Through Pearson correlation analysis, we observed active correlations between OI, intrinsic job satisfaction and extrinsic job satisfaction, which have negative correlations with TI. These findings are consistent with the negative correlation identified between OI and TI among Chinese nurses [30, 58], and a study exploring job satisfaction and TI among paediatricians reported the negative impacts of age and job satisfaction on TI [30]. Moreover, the mediating effect analysis revealed that in addition to directly affecting TI, OI also affects internal job satisfaction and then external job satisfaction; the highest indirect effect was 21.08%, indicating tha OI generates TI through internal job satisfaction (12.56%), rather than extrinsic job satisfaction (6.73%), and that internal job satisfaction also affects external job satisfaction. Although internal job satisfaction and external job satisfaction function in the same direction, they have inconsistent roles; thus, other variables must affect the effects of the two, suggesting that future research should also fully explore the impacts of the latent variables internal job satisfaction and external job satisfaction.

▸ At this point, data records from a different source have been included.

theorem execAtXor_within (r : Req) (s : State) : WOut { aon := true, log := true, ev := true, sec := true, quay := true, dram := true, mem := true, tier := true, led := true, reins := true, port := true, noc := true, rings := true, mgt := true } s (execAtXor r s) := by
  unfold execAtXor
  repeat' (first
    | exact rfl
    | exact Or.inl rfl
    | exact Or.inr rfl
    | exact And.intro rfl (And.intro rfl rfl)
    | exact Or.inl ⟨rfl, rfl⟩
    | exact Or.inr (Or.inl ⟨rfl, rfl⟩)
    | exact Or.inr (Or.inl ⟨rfl, rfl, rfl, rfl⟩)
    | exact Or.inr (Or.inr rfl)
    | with_reducible assumption
    | with_reducible exact Within.refl _ _
    | (intro _ _ _ _)
    | (intro _ _ _)
    | (intro _ _)
    | (intro _)
    | with_reducible apply w_ite
    | with_reducible apply w_foldl
    | with_reducible apply w_foldl2
    | with_reducible apply wout_next
    | with_reducible exact wout_fault
    | with_reducible apply wout_ite
    | with_reducible apply Within.to (homeRequest_within ..))

theorem execAtSmin_within (r : Req) (s : State) : WOut { aon := true, log := true, ev := true, sec := true, quay := true, dram := true, mem := true, tier := true, led := true, reins := true, port := true, noc := true, rings := true, mgt := true } s (execAtSmin r s) := by
  unfold execAtSmin
  repeat' (first
    | exact rfl
    | exact Or.inl rfl
    | exact Or.inr rfl
    | exact And.intro rfl (And.intro rfl rfl)
    | exact Or.inl ⟨rfl, rfl⟩
    | exact Or.inr (Or.inl ⟨rfl, rfl⟩)
    | exact Or.inr (Or.inl ⟨rfl, rfl, rfl, rfl⟩)
    | exact Or.inr (Or.inr rfl)
    | with_reducible assumption
    | with_reducible exact Within.refl _ _
    | (intro _ _ _ _)
    | (intro _ _ _)
    | (intro _ _)
    | (intro _)
    | with_reducible apply w_ite
    | with_reducible apply w_foldl
    | with_reducible apply w_foldl2
    | with_reducible apply wout_next
    | with_reducible exact wout_fault
    | with_reducible apply wout_ite
    | with_reducible apply Within.to (homeRequest_within ..))

theorem execAtSmax_within (r : Req) (s : State) : WOut { aon := true, log := true, ev := true, sec := true, quay := true, dram := true, mem := true, tier := true, led := true, reins := true, port := true, noc := true, rings := true, mgt := true } s (execAtSmax r s) := by
  unfold execAtSmax
  repeat' (first
    | exact rfl
    | exact Or.inl rfl
    | exact Or.inr rfl
    | exact And.intro rfl (And.intro rfl rfl)
    | exact Or.inl ⟨rfl, rfl⟩
    | exact Or.inr (Or.inl ⟨rfl, rfl⟩)
    | exact Or.inr (Or.inl ⟨rfl, rfl, rfl, rfl⟩)
    | exact Or.inr (Or.inr rfl)
    | with_reducible assumption
    | with_reducible exact Within.refl _ _
    | (intro _ _ _ _)
    | (intro _ _ _)
    | (intro _ _)
    | (intro _)
    | with_reducible apply w_ite
    | with_reducible apply w_foldl
    | with_reducible apply w_foldl2
    | with_reducible apply wout_next
    | with_reducible exact wout_fault
    | with_reducible apply wout_ite
    | with_reducible apply Within.to (homeRequest_within ..))

theorem execAtUmin_within (r : Req) (s : State) : WOut { aon := true, log := true, ev := true, sec := true, quay := true, dram := true, mem := true, tier := true, led := true, reins := true, port := true, noc := true, rings := true, mgt := true } s (execAtUmin r s) := by
  unfold execAtUmin
  repeat' (first
    | exact rfl
    | exact Or.inl rfl
    | exact Or.inr rfl
    | exact And.intro rfl (And.intro rfl rfl)
    | exact Or.inl ⟨rfl, rfl⟩
    | exact Or.inr (Or.inl ⟨rfl, rfl⟩)
    | exact Or.inr (Or.inl ⟨rfl, rfl, rfl, rfl⟩)
    | exact Or.inr (Or.inr rfl)
    | with_reducible assumption
    | with_reducible exact Within.refl _ _
    | (intro _ _ _ _)
    | (intro _ _ _)
    | (intro _ _)
    | (intro _)
    | with_reducible apply w_ite
    | with_reducible apply w_foldl
    | with_reducible apply w_foldl2
    | with_reducible apply wout_next
    | with_reducible exact wout_fault
    | with_reducible apply wout_ite
    | with_reducible apply Within.to (homeRequest_within ..))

Strengths and limitations of this study

To our knowledge, this is the first study to investigate OI, job satisfaction and TI at a national level and to analyse relationships between OI, job satisfaction and TI among paediatricians in China. We invested extensive time and energy in investigating many paediatricians to achieve a representative sample by planning a reasonable method for sample selection in China.

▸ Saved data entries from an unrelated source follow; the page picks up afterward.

theorem logDown_within (p reason : Nat) (s : State) : Within { log := true, ev := true, mgt := true } s (logDown p reason s) := by
  unfold logDown
  repeat' (first
    | exact rfl
    | exact Or.inl rfl
    | exact Or.inr rfl
    | exact And.intro rfl (And.intro rfl rfl)
    | exact Or.inl ⟨rfl, rfl⟩
    | exact Or.inr (Or.inl ⟨rfl, rfl⟩)
    | exact Or.inr (Or.inl ⟨rfl, rfl, rfl, rfl⟩)
    | exact Or.inr (Or.inr rfl)
    | with_reducible assumption
    | with_reducible exact Within.refl _ _
    | (intro _ _ _ _)
    | (intro _ _ _)
    | (intro _ _)
    | (intro _)
    | with_reducible apply w_ite
    | with_reducible apply w_foldl
    | with_reducible apply w_foldl2
    | with_reducible apply Within.to (logIt_within ..))

theorem linkLost_within (p reason : Nat) (s : State) : Within { aon := true, log := true, ev := true, sec := true, quay := true, dram := true, mem := true, tier := true, led := true, reins := true, port := true, noc := true, rings := true, mgt := true } s (linkLost p reason s) := by
  unfold linkLost
  repeat' (first
    | exact rfl
    | exact Or.inl rfl
    | exact Or.inr rfl
    | exact And.intro rfl (And.intro rfl rfl)
    | exact Or.inl ⟨rfl, rfl⟩
    | exact Or.inr (Or.inl ⟨rfl, rfl⟩)
    | exact Or.inr (Or.inl ⟨rfl, rfl, rfl, rfl⟩)
    | exact Or.inr (Or.inr rfl)
    | with_reducible assumption
    | with_reducible exact Within.refl _ _
    | (intro _ _ _ _)
    | (intro _ _ _)
    | (intro _ _)
    | (intro _)
    | with_reducible apply w_ite
    | with_reducible apply w_foldl
    | with_reducible apply w_foldl2
    | with_reducible apply Within.to (dropAll_within ..)
    | with_reducible apply Within.to (logDown_within ..)
    | with_reducible apply Within.to (modPort_within ..))

theorem endSession_within (p : Nat) (s : State) : Within { aon := true, log := true, ev := true, sec := true, quay := true, dram := true, mem := true, tier := true, led := true, reins := true, port := true, noc := true, rings := true, mgt := true } s (endSession p s) := by
  unfold endSession
  repeat' (first
    | exact rfl
    | exact Or.inl rfl
    | exact Or.inr rfl
    | exact And.intro rfl (And.intro rfl rfl)
    | exact Or.inl ⟨rfl, rfl⟩
    | exact Or.inr (Or.inl ⟨rfl, rfl⟩)
    | exact Or.inr (Or.inl ⟨rfl, rfl, rfl, rfl⟩)
    | exact Or.inr (Or.inr rfl)
    | with_reducible assumption
    | with_reducible exact Within.refl _ _
    | (intro _ _ _ _)
    | (intro _ _ _)
    | (intro _ _)
    | (intro _)
    | with_reducible apply w_ite
    | with_reducible apply w_foldl
    | with_reducible apply w_foldl2
    | with_reducible apply Within.to (dropAll_within ..)
    | with_reducible apply Within.to (logDown_within ..)
    | with_reducible apply Within.to (modPort_within ..))

theorem backToDetect_within (p : Nat) (s : State) : Within { port := true } s (backToDetect p s) := by
  unfold backToDetect
  repeat' (first
    | exact rfl
    | exact Or.inl rfl
    | exact Or.inr rfl
    | exact And.intro rfl (And.intro rfl rfl)
    | exact Or.inl ⟨rfl, rfl⟩
    | exact Or.inr (Or.inl ⟨rfl, rfl⟩)
    | exact Or.inr (Or.inl ⟨rfl, rfl, rfl, rfl⟩)
    | exact Or.inr (Or.inr rfl)
    | with_reducible assumption
    | with_reducible exact Within.refl _ _
    | (intro _ _ _ _)
    | (intro _ _ _)
    | (intro _ _)
    | (intro _)
    | with_reducible apply w_ite
    | with_reducible apply w_foldl
    | with_reducible apply w_foldl2
    | with_reducible apply Within.to (modPort_within ..))
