theorem zeroRest_within (c : RCmd) (s : State) : Within { aon := true, log := true, ev := true, sec := true, quay := true, dram := true, mem := true, tier := true, led := true, reins := true, port := true, noc := true, rings := true, mgt := true } s (zeroRest c s) := by
  unfold zeroRest
  repeat' (first
    | exact rfl
    | exact Or.inl rfl
    | exact Or.inr rfl
    | exact And.intro rfl (And.intro rfl rfl)
    | exact Or.inl ⟨rfl, rfl⟩
    | exact Or.inr (Or.inl ⟨rfl, rfl⟩)
    | exact Or.inr (Or.inl ⟨rfl, rfl, rfl, rfl⟩)
    | exact Or.inr (Or.inr rfl)
    | with_reducible assumption
    | with_reducible exact Within.refl _ _
    | (intro _ _ _ _)
    | (intro _ _ _)
    | (intro _ _)
    | (intro _)
    | with_reducible apply w_ite
    | with_reducible apply w_foldl
    | with_reducible apply w_foldl2
    | with_reducible apply Within.to (zeroMore_within ..))

theorem execZero_within (ring idx : Nat) (s : State) : WOut { aon := true, log := true, ev := true, sec := true, quay := true, dram := true, mem := true, tier := true, led := true, reins := true, port := true, noc := true, rings := true, mgt := true } s (execZero ring idx s) := by
  unfold execZero
  repeat' (first
    | exact rfl
    | exact Or.inl rfl
    | exact Or.inr rfl
    | exact And.intro rfl (And.intro rfl rfl)
    | exact Or.inl ⟨rfl, rfl⟩
    | exact Or.inr (Or.inl ⟨rfl, rfl⟩)
    | exact Or.inr (Or.inl ⟨rfl, rfl, rfl, rfl⟩)
    | exact Or.inr (Or.inr rfl)
    | with_reducible assumption
    | with_reducible exact Within.refl _ _
    | (intro _ _ _ _)
    | (intro _ _ _)
    | (intro _ _)
    | (intro _)
    | with_reducible apply w_ite
    | with_reducible apply w_foldl
    | with_reducible apply w_foldl2
    | with_reducible apply wout_next
    | with_reducible exact wout_fault
    | with_reducible apply wout_ite
    | with_reducible apply Within.to (finish_within ..)
    | with_reducible refine wout_to (runCmd_within (p := { aon := true, log := true, ev := true, sec := true, quay := true, dram := true, mem := true, tier := true, led := true, reins := true, port := true, noc := true, rings := true, mgt := true }) (hp := rfl) (h1 := ?_) (h2 := ?_) ..) rfl ?_
    | with_reducible apply Within.to (zeroRest_within ..))

theorem pinMore_within (c : RCmd) (s : State) : Within { aon := true, log := true, ev := true, sec := true, pin := true, quay := true, dram := true, mem := true, tier := true, reins := true, port := true, rings := true, mgt := true } s (pinMore c s) := by
  unfold pinMore
  repeat' (first
    | exact rfl
    | exact Or.inl rfl
    | exact Or.inr rfl
    | exact And.intro rfl (And.intro rfl rfl)
    | exact Or.inl ⟨rfl, rfl⟩
    | exact Or.inr (Or.inl ⟨rfl, rfl⟩)
    | exact Or.inr (Or.inl ⟨rfl, rfl, rfl, rfl⟩)
    | exact Or.inr (Or.inr rfl)
    | with_reducible assumption
    | with_reducible exact Within.refl _ _
    | (intro _ _ _ _)
    | (intro _ _ _)
    | (intro _ _)
    | (intro _)
    | with_reducible apply w_ite
    | with_reducible apply w_foldl
    | with_reducible apply w_foldl2
    | with_reducible apply Within.to (bringHot_within ..)
    | with_reducible apply Within.to (finish_within ..)
    | with_reducible apply Within.to (saveCmd_within ..))

theorem execPinHot_within (ring idx : Nat) (s : State) : WOut { aon := true, log := true, ev := true, sec := true, pin := true, quay := true, dram := true, mem := true, tier := true, led := true, reins := true, port := true, noc := true, rings := true, mgt := true } s (execPinHot ring idx s) := by
  unfold execPinHot
  repeat' (first
    | exact rfl
    | exact Or.inl rfl
    | exact Or.inr rfl
    | exact And.intro rfl (And.intro rfl rfl)
    | exact Or.inl ⟨rfl, rfl⟩
    | exact Or.inr (Or.inl ⟨rfl, rfl⟩)
    | exact Or.inr (Or.inl ⟨rfl, rfl, rfl, rfl⟩)
    | exact Or.inr (Or.inr rfl)
    | with_reducible assumption
    | with_reducible exact Within.refl _ _
    | (intro _ _ _ _)
    | (intro _ _ _)
    | (intro _ _)
    | (intro _)
    | with_reducible apply w_ite
    | with_reducible apply w_foldl
    | with_reducible apply w_foldl2
    | with_reducible apply wout_next
    | with_reducible exact wout_fault
    | with_reducible apply wout_ite
    | with_reducible apply Within.to (finish_within ..)
    | with_reducible apply Within.to (pinMore_within ..)
    | with_reducible refine wout_to (runCmd_within (p := { aon := true, log := true, ev := true, sec := true, pin := true, quay := true, dram := true, mem := true, tier := true, led := true, reins := true, port := true, noc := true, rings := true, mgt := true }) (hp := rfl) (h1 := ?_) (h2 := ?_) ..) rfl ?_
    | with_reducible apply Within.to (setPin_within ..))

theorem execUnpin_within (ring idx : Nat) (s : State) : WOut { aon := true, log := true, ev := true, sec := true, quay := true, dram := true, mem := true, tier := true, led := true, reins := true, port := true, noc := true, rings := true, mgt := true } s (execUnpin ring idx s) := by
  unfold execUnpin
  repeat' (first
    | exact rfl
    | exact Or.inl rfl
    | exact Or.inr rfl
    | exact And.intro rfl (And.intro rfl rfl)
    | exact Or.inl ⟨rfl, rfl⟩
    | exact Or.inr (Or.inl ⟨rfl, rfl⟩)
    | exact Or.inr (Or.inl ⟨rfl, rfl, rfl, rfl⟩)
    | exact Or.inr (Or.inr rfl)
    | with_reducible assumption
    | with_reducible exact Within.refl _ _
    | (intro _ _ _ _)
    | (intro _ _ _)
    | (intro _ _)
    | (intro _)
    | with_reducible apply w_ite
    | with_reducible apply w_foldl
    | with_reducible apply w_foldl2
    | with_reducible apply wout_next
    | with_reducible exact wout_fault
    | with_reducible apply wout_ite
    | with_reducible apply Within.to (finish_within ..)
    | with_reducible refine wout_to (runCmd_within (p := { aon := true, log := true, ev := true, sec := true, quay := true, dram := true, mem := true, tier := true, led := true, reins := true, port := true, noc := true, rings := true, mgt := true }) (hp := rfl) (h1 := ?_) (h2 := ?_) ..) rfl ?_
    | with_reducible apply Within.to (setPin_within ..))

theorem demotePage_within (toCold : Bool) (page : Nat) (s : State) : Within { aon := true, log := true, ev := true, quay := true, dram := true, tier := true, led := true, reins := true, port := true, noc := true, mgt := true } s (demotePage toCold page s).2 := by
  unfold demotePage
  repeat' (first
    | exact rfl
    | exact Or.inl rfl
    | exact Or.inr rfl
    | exact And.intro rfl (And.intro rfl rfl)
    | exact Or.inl ⟨rfl, rfl⟩
    | exact Or.inr (Or.inl ⟨rfl, rfl⟩)
    | exact Or.inr (Or.inl ⟨rfl, rfl, rfl, rfl⟩)
    | exact Or.inr (Or.inr rfl)
    | with_reducible assumption
    | with_reducible exact Within.refl _ _
    | (intro _ _ _ _)
    | (intro _ _ _)
    | (intro _ _)
    | (intro _)
    | with_reducible apply w_ite
    | with_reducible apply w_foldl
    | with_reducible apply w_foldl2
    | with_reducible apply Within.to (descFix_within ..)
    | with_reducible apply Within.to (moveToCold_within ..)
    | with_reducible apply Within.to (startDemotion_within ..)
    | with_reducible apply w_ite_snd)

theorem demoteMore_within (c : RCmd) (s : State) : Within { aon := true, log := true, ev := true, quay := true, dram := true, tier := true, led := true, reins := true, port := true, noc := true, rings := true, mgt := true } s (demoteMore c s) := by
  unfold demoteMore
  repeat' (first
    | exact rfl
    | exact Or.inl rfl
    | exact Or.inr rfl
    | exact And.intro rfl (And.intro rfl rfl)
    | exact Or.inl ⟨rfl, rfl⟩
    | exact Or.inr (Or.inl ⟨rfl, rfl⟩)
    | exact Or.inr (Or.inl ⟨rfl, rfl, rfl, rfl⟩)
    | exact Or.inr (Or.inr rfl)
    | with_reducible assumption
    | with_reducible exact Within.refl _ _
    | (intro _ _ _ _)
    | (intro _ _ _)
    | (intro _ _)
    | (intro _)
    | with_reducible apply w_ite
    | with_reducible apply w_foldl
    | with_reducible apply w_foldl2
    | with_reducible apply Within.to (demotePage_within ..)
    | with_reducible apply Within.to (finish_within ..)
    | with_reducible apply Within.to (saveCmd_within ..)
    | with_reducible apply w_ite_snd
    | with_reducible refine w_snd (by assumption) ?_
    | dsimp only
    | split)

There are several limitations to our study. This is only a cross-sectional study, and no causal inferences can be made. In addition, because the questionnaire involves personal privacy, some respondents may have concealed their real experiences, resulting in a potential reporting bias in the study. Third, the study focused only on the relationships between OI, job satisfaction and TI among paediatricians. The study was conducted from a unilateral view, and some factors may have been ignored. Therefore, we should expand the field of investigation and identify additional problems in future research. On the basis of the research, in-depth interviews with stakeholder groups can be conducted to introduce new variables of research value to explore influencing factors. Through a follow-up survey of paediatricians and cohort research, we can understand the true status and needs of paediatricians while conducting corresponding empirical research on the salaries of paediatricians and the promotion of professional titles.

Conclusions

Paediatricians play a vital role in the paediatric health system in China. The results show that higher OI and job satisfaction contribute to a decreased TI, providing not only new ideas for explaining the resignation of paediatricians, but also new possible and feasible methods to reduce the tendency towards resignation. Based on the results, we suggest that healthcare managers should improve vacation polices, increase financial investments in paediatric departments, fund projects including paediatric infrastructure, scientific research, and education by providing grant allowances to paediatricians, and most importantly, reform salaries for paediatricians. In addition, the government should focus on the rights of young paediatricians, as they represent a large percentage of Chinese paediatricians but have a high level of TI, provide them with more talent selection and advanced learning opportunities, and strengthen their psychological well-being.